Why the President’s Role Is a Feature, Not a Defect, of the System

From a legal-policy perspective, the President’s role can be understood as the mechanism through which Turkish law preserves control over a route that is intentionally more flexible than general naturalization. Ordinary general acquisition under Article 11 requires five years of continuous residence, proof of intention to settle, language ability, income or profession, and other conditions. Exceptional citizenship relaxes many of those ordinary requirements. Presidential approval is therefore one of the ways the Turkish system balances this flexibility with a final sovereign checkpoint. This is an inference, but it is strongly supported by the contrast between the official Article 11 and Article 12 structures.

Put differently, the more the law departs from the usual naturalization model, the more important the final sovereign review becomes. That helps explain why presidential approval is central in exceptional citizenship even though route-specific technical review occurs earlier at the agency level.

Practical Consequences for Applicants and Advisers

The first practical consequence is that applicants should not confuse route compliance with certainty of outcome. Even a well-structured investor file remains subject to final presidential approval after the General Directorate’s review. Advisers who treat the route as automatic once the threshold is met are not describing the official legal structure accurately.

The second practical consequence is that document quality and route discipline remain crucial even in wealthy or commercially strong files. The exceptional-acquisition form is VAT-4, and the process still requires identity records, family-link documents, civil-status records, and, for investors, the full conformity-certificate and residence-permit chain. A file that is economically compliant but administratively weak is still vulnerable before it ever reaches presidential review.

The third practical consequence is that family planning matters. Because the spouse and minor or dependent children may be included in the investor route, the final file submitted for approval often depends on the coherence of the full family package, not only the principal applicant’s investment.

Conclusion

The role of presidential approval in Turkish citizenship by exception is fundamental, not incidental. Official Turkish sources show a clear legal chain: the applicant must first fit one of the exceptional categories under Article 12; if the file is investment-based, the qualifying investment must be completed and confirmed by the relevant public authority; the investor must then obtain the Article 31/1(j) residence permit; the citizenship file must be submitted and reviewed by NVI; and only then, if there is no obstacle in terms of national security and public order, is the matter submitted for presidential approval, with the final decision made by the President.

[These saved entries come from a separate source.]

/-! ## The office (chapter 2) -/

/-- R16, R19, R22, R172: a JOB_POST header the receive filter takes, by the job state: OUT_OF_SERVICE in an
out-of-service bay, BUSY in OPEN and RELEASING, BAD_COUNT for a count that is not 1 to 8, else an assembly of empty
slots with a deadline of 2 s, an assembly under way being answered SUPERSEDED. A frame not taken changes nothing. The
deadline's expiry answers INCOMPLETE and returns to the prior state. -/
def Obligations.JobHeaderByState : Prop :=
  ∀ s : State, s.power = .running → FifoBounded s →
    (∀ f : Frame, ∃ t, exec (.jobPostHeader f) s = .next t
      ∧ t.pass = s.pass ∧ SameDiuFillFaults s t ∧ t.panel = s.panel ∧ SameShare s t ∧ SameModule s t
      ∧ (let h := readHeader f
         let answer := fun (tag : List Byte) (r : JobRefusal) =>
           joined [.jobResponse { tag := tag, outcome := .refused r, number := 0, detail := [] }] s
         let begun := fun (prior : Bool) => { s.job with
           state := .assembling
           assembly := some { header := h, slots := List.replicate h.count none, priorClosed := prior,
                              deadline := 2000 } }
         if ¬ takenFromOffice 3 8 f s then t.job = s.job ∧ t.line.fifo = s.line.fifo
         else if s.reader.mark ≠ .inService then t.job = s.job ∧ t.line.fifo = answer h.tag .outOfService
         else if s.job.state = .opened ∨ s.job.state = .releasing then
           t.job = s.job ∧ t.line.fifo = answer h.tag .busy
         else if s.job.state = .assembling then
           ∀ a, s.job.assembly = some a →
             if 1 ≤ h.count ∧ h.count ≤ 8 then
               t.job = begun a.priorClosed ∧ t.line.fifo = answer a.header.tag .superseded
             else t.job = s.job ∧ t.line.fifo = answer h.tag .badCount
         else if 1 ≤ h.count ∧ h.count ≤ 8 then
           t.job = begun (decide (s.job.state = .closed)) ∧ t.line.fifo = s.line.fifo
         else t.job = s.job ∧ t.line.fifo = answer h.tag .badCount))
    ∧ (∃ t, exec .assemblyDeadlineExpiry s = .next t
      ∧ t.pass = s.pass ∧ SameDiuFillFaults s t ∧ t.panel = s.panel ∧ SameShare s t ∧ SameModule s t
      ∧ (s.job.state ≠ .assembling → t.job = s.job ∧ t.line.fifo = s.line.fifo)
      ∧ (∀ a, s.job.state = .assembling → s.job.assembly = some a →
          t.job = { s.job with state := (if a.priorClosed then .closed else .noJob), assembly := none }
          ∧ t.line.fifo = joined [.jobResponse { tag := a.header.tag, outcome := .refused .incomplete, number := 0,
                                                 detail := [] }] s))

For that reason, presidential approval is best understood as the final sovereign act that turns exceptional-citizenship eligibility into actual acquisition. It confirms that Turkish citizenship by exception is not an automatic entitlement generated by wealth, but a public-law nationality decision controlled by the Turkish state. For applicants, the central lesson is clear: meeting the financial or category-based threshold is necessary, but it is only one part of the legal journey. In Turkish exceptional citizenship, the final legal answer comes at the presidential approval stage.

This article is for general informational purposes and does not constitute legal advice.